[Items from a data source]
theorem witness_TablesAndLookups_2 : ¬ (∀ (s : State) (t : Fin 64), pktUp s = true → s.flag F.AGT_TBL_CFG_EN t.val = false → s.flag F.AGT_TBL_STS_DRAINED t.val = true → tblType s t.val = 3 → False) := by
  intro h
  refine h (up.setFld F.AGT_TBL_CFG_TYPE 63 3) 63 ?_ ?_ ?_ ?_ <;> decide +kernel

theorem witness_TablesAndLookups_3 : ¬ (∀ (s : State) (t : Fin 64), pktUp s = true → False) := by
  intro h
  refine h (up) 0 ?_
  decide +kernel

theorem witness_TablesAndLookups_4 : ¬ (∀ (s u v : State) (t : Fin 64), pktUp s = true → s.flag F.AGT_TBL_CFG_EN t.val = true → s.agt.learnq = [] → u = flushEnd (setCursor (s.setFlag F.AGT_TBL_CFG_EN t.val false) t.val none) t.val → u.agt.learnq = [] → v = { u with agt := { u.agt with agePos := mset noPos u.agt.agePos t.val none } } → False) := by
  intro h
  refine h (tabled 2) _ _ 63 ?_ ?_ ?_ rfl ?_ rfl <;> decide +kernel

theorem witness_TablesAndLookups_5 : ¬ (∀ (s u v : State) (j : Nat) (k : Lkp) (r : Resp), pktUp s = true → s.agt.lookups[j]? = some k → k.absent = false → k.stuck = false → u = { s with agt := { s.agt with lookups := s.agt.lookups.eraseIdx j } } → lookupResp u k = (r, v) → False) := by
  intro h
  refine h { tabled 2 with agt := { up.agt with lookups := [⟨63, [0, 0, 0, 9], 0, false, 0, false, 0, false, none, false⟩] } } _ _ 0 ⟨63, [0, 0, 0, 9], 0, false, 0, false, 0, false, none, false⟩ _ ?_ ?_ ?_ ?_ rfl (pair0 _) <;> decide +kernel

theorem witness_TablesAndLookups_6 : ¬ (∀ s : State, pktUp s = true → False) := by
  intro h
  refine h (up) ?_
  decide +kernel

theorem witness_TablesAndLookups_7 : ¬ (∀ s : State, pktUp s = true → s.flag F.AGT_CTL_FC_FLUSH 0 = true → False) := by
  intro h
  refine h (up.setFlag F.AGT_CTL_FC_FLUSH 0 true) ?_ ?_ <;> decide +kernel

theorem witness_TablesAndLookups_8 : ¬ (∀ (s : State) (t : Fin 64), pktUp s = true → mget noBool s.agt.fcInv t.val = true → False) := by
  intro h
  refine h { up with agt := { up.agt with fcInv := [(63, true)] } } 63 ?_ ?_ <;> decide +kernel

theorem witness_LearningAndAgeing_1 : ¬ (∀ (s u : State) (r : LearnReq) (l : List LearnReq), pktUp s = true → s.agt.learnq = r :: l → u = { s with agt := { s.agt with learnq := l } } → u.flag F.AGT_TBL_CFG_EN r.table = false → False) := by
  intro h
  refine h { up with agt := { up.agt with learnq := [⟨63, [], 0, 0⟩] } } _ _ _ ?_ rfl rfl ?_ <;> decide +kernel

--

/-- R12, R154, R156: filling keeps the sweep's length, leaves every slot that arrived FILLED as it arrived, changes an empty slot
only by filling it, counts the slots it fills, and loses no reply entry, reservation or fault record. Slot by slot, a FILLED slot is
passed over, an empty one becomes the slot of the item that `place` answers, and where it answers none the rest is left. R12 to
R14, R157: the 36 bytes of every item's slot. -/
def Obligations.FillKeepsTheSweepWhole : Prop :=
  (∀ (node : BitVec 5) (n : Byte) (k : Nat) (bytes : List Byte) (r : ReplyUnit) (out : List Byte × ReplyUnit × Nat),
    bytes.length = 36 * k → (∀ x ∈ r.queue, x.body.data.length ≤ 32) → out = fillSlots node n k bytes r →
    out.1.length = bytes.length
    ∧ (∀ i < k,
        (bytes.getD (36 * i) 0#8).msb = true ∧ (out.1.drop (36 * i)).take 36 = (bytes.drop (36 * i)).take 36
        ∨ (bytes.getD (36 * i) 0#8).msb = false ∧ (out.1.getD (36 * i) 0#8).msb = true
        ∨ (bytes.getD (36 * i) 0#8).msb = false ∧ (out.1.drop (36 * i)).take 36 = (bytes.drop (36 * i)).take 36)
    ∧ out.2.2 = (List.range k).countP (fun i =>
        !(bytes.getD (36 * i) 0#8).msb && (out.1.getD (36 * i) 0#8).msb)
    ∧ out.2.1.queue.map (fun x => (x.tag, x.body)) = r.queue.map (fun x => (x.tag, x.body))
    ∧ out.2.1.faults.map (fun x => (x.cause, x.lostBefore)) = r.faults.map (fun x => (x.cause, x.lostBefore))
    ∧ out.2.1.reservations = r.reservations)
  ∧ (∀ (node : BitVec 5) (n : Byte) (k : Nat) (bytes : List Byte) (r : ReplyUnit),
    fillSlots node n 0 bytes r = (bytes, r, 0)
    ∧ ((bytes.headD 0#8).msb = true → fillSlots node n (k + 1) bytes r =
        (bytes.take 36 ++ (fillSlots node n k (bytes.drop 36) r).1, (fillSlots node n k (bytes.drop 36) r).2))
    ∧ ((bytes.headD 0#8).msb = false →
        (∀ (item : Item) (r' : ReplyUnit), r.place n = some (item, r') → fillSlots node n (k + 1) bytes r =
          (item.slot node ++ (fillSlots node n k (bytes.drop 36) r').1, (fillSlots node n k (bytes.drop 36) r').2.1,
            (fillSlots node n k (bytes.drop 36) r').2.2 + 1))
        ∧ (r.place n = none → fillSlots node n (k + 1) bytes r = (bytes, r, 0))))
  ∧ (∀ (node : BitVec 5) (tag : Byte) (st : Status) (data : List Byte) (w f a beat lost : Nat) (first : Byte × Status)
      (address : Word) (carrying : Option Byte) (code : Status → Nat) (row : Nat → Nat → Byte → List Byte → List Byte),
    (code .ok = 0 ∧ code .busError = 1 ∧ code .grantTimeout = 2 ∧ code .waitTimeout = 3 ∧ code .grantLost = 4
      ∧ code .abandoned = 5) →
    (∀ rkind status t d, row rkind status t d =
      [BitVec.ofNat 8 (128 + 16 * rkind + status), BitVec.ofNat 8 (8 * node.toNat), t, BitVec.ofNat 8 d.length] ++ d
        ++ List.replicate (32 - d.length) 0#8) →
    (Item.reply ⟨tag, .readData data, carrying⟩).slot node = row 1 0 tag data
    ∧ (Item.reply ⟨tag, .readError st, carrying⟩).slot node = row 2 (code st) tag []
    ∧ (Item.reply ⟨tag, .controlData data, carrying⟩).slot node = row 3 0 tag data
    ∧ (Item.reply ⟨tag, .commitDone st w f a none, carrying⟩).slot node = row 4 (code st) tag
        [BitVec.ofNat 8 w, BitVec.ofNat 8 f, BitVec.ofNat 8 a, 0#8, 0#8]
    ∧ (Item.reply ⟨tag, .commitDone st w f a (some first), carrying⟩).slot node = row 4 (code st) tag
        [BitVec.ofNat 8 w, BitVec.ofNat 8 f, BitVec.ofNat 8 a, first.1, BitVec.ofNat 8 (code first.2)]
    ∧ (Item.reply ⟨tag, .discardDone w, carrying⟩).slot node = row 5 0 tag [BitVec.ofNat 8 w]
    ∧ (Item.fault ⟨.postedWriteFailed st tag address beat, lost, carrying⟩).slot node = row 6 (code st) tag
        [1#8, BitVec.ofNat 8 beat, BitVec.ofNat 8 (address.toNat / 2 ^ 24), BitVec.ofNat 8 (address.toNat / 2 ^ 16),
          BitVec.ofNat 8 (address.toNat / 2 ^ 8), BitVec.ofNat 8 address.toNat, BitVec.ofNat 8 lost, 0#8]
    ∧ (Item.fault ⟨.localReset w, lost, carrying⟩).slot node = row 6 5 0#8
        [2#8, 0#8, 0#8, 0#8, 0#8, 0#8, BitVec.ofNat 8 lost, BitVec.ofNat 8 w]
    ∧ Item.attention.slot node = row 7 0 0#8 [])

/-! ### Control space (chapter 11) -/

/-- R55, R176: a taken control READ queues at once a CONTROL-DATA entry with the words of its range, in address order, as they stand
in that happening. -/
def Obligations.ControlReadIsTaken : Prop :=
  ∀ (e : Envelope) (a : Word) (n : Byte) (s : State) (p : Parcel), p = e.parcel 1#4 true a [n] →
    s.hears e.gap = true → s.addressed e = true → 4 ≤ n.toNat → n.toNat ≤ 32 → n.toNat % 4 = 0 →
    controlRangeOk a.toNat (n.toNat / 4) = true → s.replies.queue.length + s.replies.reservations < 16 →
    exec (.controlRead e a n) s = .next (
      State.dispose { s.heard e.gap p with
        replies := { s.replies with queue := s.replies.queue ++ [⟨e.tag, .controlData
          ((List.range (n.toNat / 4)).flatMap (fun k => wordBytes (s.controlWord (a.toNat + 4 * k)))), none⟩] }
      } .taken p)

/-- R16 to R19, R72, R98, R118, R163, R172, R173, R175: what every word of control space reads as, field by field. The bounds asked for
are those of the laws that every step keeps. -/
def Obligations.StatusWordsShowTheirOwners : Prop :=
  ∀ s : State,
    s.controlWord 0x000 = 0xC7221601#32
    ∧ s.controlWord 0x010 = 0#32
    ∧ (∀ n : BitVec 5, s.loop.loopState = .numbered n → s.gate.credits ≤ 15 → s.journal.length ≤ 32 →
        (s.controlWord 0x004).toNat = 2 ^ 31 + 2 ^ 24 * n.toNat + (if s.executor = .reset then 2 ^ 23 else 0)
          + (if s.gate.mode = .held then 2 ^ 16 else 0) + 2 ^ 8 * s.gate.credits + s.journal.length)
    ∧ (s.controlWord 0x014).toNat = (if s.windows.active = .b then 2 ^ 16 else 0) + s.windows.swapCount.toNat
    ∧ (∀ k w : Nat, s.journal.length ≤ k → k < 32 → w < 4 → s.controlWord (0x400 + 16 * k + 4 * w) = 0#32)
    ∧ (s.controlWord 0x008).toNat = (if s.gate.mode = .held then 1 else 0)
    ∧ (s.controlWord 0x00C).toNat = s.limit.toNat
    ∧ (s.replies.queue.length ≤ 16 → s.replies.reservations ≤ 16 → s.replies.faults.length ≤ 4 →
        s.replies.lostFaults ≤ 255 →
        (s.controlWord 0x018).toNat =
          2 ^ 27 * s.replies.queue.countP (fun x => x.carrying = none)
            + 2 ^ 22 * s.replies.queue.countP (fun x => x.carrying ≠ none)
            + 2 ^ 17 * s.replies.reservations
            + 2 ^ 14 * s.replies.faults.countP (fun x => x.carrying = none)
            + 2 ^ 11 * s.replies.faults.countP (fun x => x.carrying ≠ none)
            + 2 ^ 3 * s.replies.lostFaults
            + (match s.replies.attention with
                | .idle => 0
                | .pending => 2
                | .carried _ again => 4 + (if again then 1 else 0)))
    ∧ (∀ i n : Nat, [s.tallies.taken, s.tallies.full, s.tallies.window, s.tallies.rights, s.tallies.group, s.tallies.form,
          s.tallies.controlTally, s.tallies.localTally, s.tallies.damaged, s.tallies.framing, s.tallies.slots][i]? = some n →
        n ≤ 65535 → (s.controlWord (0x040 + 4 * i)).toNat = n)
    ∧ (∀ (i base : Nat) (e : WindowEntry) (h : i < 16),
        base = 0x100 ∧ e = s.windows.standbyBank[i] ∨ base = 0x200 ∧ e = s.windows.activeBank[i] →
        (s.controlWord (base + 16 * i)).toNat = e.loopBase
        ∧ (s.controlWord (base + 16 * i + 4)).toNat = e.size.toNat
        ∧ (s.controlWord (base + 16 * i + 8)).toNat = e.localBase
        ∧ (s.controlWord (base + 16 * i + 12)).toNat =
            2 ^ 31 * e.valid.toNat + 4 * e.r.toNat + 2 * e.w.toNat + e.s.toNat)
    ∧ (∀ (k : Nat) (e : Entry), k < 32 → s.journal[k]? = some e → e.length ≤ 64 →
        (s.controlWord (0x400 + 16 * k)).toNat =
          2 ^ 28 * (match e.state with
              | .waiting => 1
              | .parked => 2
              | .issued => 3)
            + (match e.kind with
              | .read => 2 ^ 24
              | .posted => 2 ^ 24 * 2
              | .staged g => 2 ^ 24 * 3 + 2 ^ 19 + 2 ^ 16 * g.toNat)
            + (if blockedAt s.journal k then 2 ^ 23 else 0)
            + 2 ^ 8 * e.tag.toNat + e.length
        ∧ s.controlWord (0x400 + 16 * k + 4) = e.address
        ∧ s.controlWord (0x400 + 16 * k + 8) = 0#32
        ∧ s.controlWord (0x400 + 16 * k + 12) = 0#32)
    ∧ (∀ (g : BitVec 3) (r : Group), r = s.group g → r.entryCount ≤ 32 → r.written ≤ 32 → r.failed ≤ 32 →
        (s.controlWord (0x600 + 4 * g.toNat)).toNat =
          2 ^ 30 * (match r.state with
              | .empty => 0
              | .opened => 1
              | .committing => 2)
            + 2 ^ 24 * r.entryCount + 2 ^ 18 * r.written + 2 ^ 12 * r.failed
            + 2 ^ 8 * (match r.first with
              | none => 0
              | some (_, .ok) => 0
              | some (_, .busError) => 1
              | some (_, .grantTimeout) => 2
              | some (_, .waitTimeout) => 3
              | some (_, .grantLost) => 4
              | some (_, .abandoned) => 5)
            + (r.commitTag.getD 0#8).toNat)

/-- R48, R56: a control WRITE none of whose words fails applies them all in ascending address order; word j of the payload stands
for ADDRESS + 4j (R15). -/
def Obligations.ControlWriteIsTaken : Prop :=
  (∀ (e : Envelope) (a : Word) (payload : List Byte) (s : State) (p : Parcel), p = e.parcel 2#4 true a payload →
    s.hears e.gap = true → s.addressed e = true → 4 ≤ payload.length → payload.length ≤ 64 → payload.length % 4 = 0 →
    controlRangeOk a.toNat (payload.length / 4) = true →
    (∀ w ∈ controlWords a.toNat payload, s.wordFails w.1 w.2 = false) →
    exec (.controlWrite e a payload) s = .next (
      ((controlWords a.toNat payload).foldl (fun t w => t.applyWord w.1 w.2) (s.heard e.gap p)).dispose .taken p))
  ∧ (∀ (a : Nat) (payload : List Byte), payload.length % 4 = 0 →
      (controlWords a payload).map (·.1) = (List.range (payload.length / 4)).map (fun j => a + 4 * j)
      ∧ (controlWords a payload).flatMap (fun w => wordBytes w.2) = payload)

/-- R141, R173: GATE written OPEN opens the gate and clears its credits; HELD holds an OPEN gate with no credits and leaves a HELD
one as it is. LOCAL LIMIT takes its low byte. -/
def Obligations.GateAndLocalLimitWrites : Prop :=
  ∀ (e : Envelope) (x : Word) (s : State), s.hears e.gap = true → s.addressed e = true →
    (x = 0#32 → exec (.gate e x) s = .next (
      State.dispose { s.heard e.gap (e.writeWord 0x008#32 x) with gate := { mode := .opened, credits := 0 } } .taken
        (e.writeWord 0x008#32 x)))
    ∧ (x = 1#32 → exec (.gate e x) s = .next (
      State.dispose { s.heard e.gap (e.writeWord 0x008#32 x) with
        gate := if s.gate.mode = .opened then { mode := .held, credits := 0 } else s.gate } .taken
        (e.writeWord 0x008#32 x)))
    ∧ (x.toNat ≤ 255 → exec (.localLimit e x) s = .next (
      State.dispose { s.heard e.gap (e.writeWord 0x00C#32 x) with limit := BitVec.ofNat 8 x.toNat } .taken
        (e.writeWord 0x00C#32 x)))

*PROBLEM TO SOLVE*. Out of the data above, set down the lines from the one with "theorem witness_TablesAndLookups_2 : ¬" to the one with "refine h (tabled", both included, exactly as written and with no additions.

*OUTPUT OF THE TASK*.
theorem witness_TablesAndLookups_2 : ¬ (∀ (s : State) (t : Fin 64), pktUp s = true → s.flag F.AGT_TBL_CFG_EN t.val = false → s.flag F.AGT_TBL_STS_DRAINED t.val = true → tblType s t.val = 3 → False) := by
  intro h
  refine h (up.setFld F.AGT_TBL_CFG_TYPE 63 3) 63 ?_ ?_ ?_ ?_ <;> decide +kernel

theorem witness_TablesAndLookups_3 : ¬ (∀ (s : State) (t : Fin 64), pktUp s = true → False) := by
  intro h
  refine h (up) 0 ?_
  decide +kernel

theorem witness_TablesAndLookups_4 : ¬ (∀ (s u v : State) (t : Fin 64), pktUp s = true → s.flag F.AGT_TBL_CFG_EN t.val = true → s.agt.learnq = [] → u = flushEnd (setCursor (s.setFlag F.AGT_TBL_CFG_EN t.val false) t.val none) t.val → u.agt.learnq = [] → v = { u with agt := { u.agt with agePos := mset noPos u.agt.agePos t.val none } } → False) := by
  intro h
  refine h (tabled 2) _ _ 63 ?_ ?_ ?_ rfl ?_ rfl <;> decide +kernel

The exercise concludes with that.